The FAA estimates it needs to hire 12,000 new controllers in the next decade.

Some aviation experts say an extra controller in the Lexington tower could have stopped the pilot from turning onto the wrong runway and crashing.

“It would have made a difference,” says Paul Czysz, a retired professor of aerospace engineering at Saint Louis University. He says an extra person might have scanned the runway before takeoff and noticed the mistake.

Czysz says leaving one person in the tower to watch radar and ground traffic was a bad idea.

“That's not efficiency,” he says. Controllers “are the traffic cops for the airport. You don't want the traffic cop distracted when he's directing traffic.”

But other safety experts doubt an extra controller would have mattered. Controllers are supposed to direct pilots to the right runway. But they are not required to visually confirm the plane has actually arrived there.

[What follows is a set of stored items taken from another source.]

-- ==== Sys2Proof/Config.lean ====
section
/-! DEFINITION. The configuration record `cfg` (rule R7), the environment's choices, and the free
values of the model: constants without a body, of which nothing in Lean can prove a value. -/

namespace Sys2Proof

/-- The configuration record of rule R7. The mappings CHANMAP, OUTMAP and LINEBIT (rules R7, R190) are
tables, so that the record is plain data: `chanMap` lists CHANMAP(line, slot) at `line*CPL + slot`,
`outMap` lists OUTMAP(ch) at `ch`, `lineBit` lists LINEBIT(i, c) at `i*BPL + c`. How the words of a frame
concatenate, which rule R197 makes replaceable, is `wordPlace`: at `w` the place, counted in streams of
BPL bits from the least significant, that capture word `w` of a frame takes in a line's FB bits (log 3). -/
structure Cfg where
  frames : Nat
  nlines : Nat
  wpf : Nat
  cpl : Nat
  nout : Nat
  ocpl : Nat
  taps : Nat
  k0 : List Int
  k1 : List Int
  outShift : Nat
  clampHi : Int
  clampLo : Int
  chanMap : List Nat
  outMap : List (Nat × Nat)
  lineBit : List Nat
  wordPlace : List Nat
  memSize : Nat
deriving DecidableEq, Repr

/-- A choice of the environment: which agent steps next (rules R13, R70) and every value the step
draws (rules R11, R141, R161, R162, R165). -/
inductive Turn where
  /-- The host presents a transaction (rule R91). -/
  | host (opw wdata : Word)
  /-- The host reads a word of MEM on its own path (rule R74). -/
  | hostRead (addr : Word)
  /-- The host writes a word of MEM on its own path (rule R74). -/
  | hostWrite (addr data : Word)
  /-- Ring engine `r` steps; `w` is the word the serial timing engine offers (rule R141). -/
  | ring (r : BitVec 4) (w : Word)
  /-- The sequencer steps; `d` is what the step draws: t0, t1, the half PROBE reports, or what an access at an
  address that MemRead and MemWrite exclude does (log 21). -/
  | seq (d : Word)
  /-- The hardware reset input (rule R290). -/
  | reset
deriving DecidableEq, Repr, Inhabited

/-- FREE VALUE (log 1): the environment's choice number `n`, when none has been laid down. -/
opaque Config.freeTurn (n : Nat) : Turn

/-- FREE VALUE (log 5, rules R48, R293): a byte of MEM that nothing has written since reset number
`epoch`. It is fixed once drawn. -/
opaque Config.unwrittenByte (epoch addr : Nat) : Byte

/-- FREE VALUE (log 4, rule R48): CW after reset number `epoch`. -/
opaque Config.unsetCW (epoch : Nat) : Word

/-- FREE VALUE (log 4, rule R48): LB[i] after reset number `epoch`, before it is cut to FB bits. -/
opaque Config.unsetLB (epoch i : Nat) : Nat

/-- FREE VALUE (log 4, rule R48): PH[r] after reset number `epoch`. -/
opaque Config.unsetPH (epoch r : Nat) : Bool

/-- FREE VALUE (log 4, rule R48): BASE[r] after reset number `epoch`. -/
opaque Config.unsetBase (epoch r : Nat) : Word

/-- FREE VALUE (log 4, rule R48): Y[p] after reset number `epoch`. -/
opaque Config.unsetY (epoch p : Nat) : Word

/-- FREE VALUE (log 4, rule R48): ACC[p] after reset number `epoch`. -/
opaque Config.unsetAcc (epoch p : Nat) : Int

/-- FREE VALUE (log 4, rule R48): X[ch][f] after reset number `epoch`. -/
opaque Config.unsetX (epoch ch f : Nat) : Word

end Sys2Proof
end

“This accident could still have happened if you had two, three or even four controllers in the tower,” says Gregory Feith, a retired investigator with the National Transportation Safety Board. “Because if each of those controllers is doing some sort of administrative-type duty and their attention isn’t necessarily focused out the window at a particular time, then – of course -- the accident would not have been prevented.”

Since the accident, the FAA has staffed the Lexington tower overnight with two controllers. Officials say the current staff of 19 is enough to manage the facility there. But the FAA also says it plans to hire three new controllers at the airport in the next year.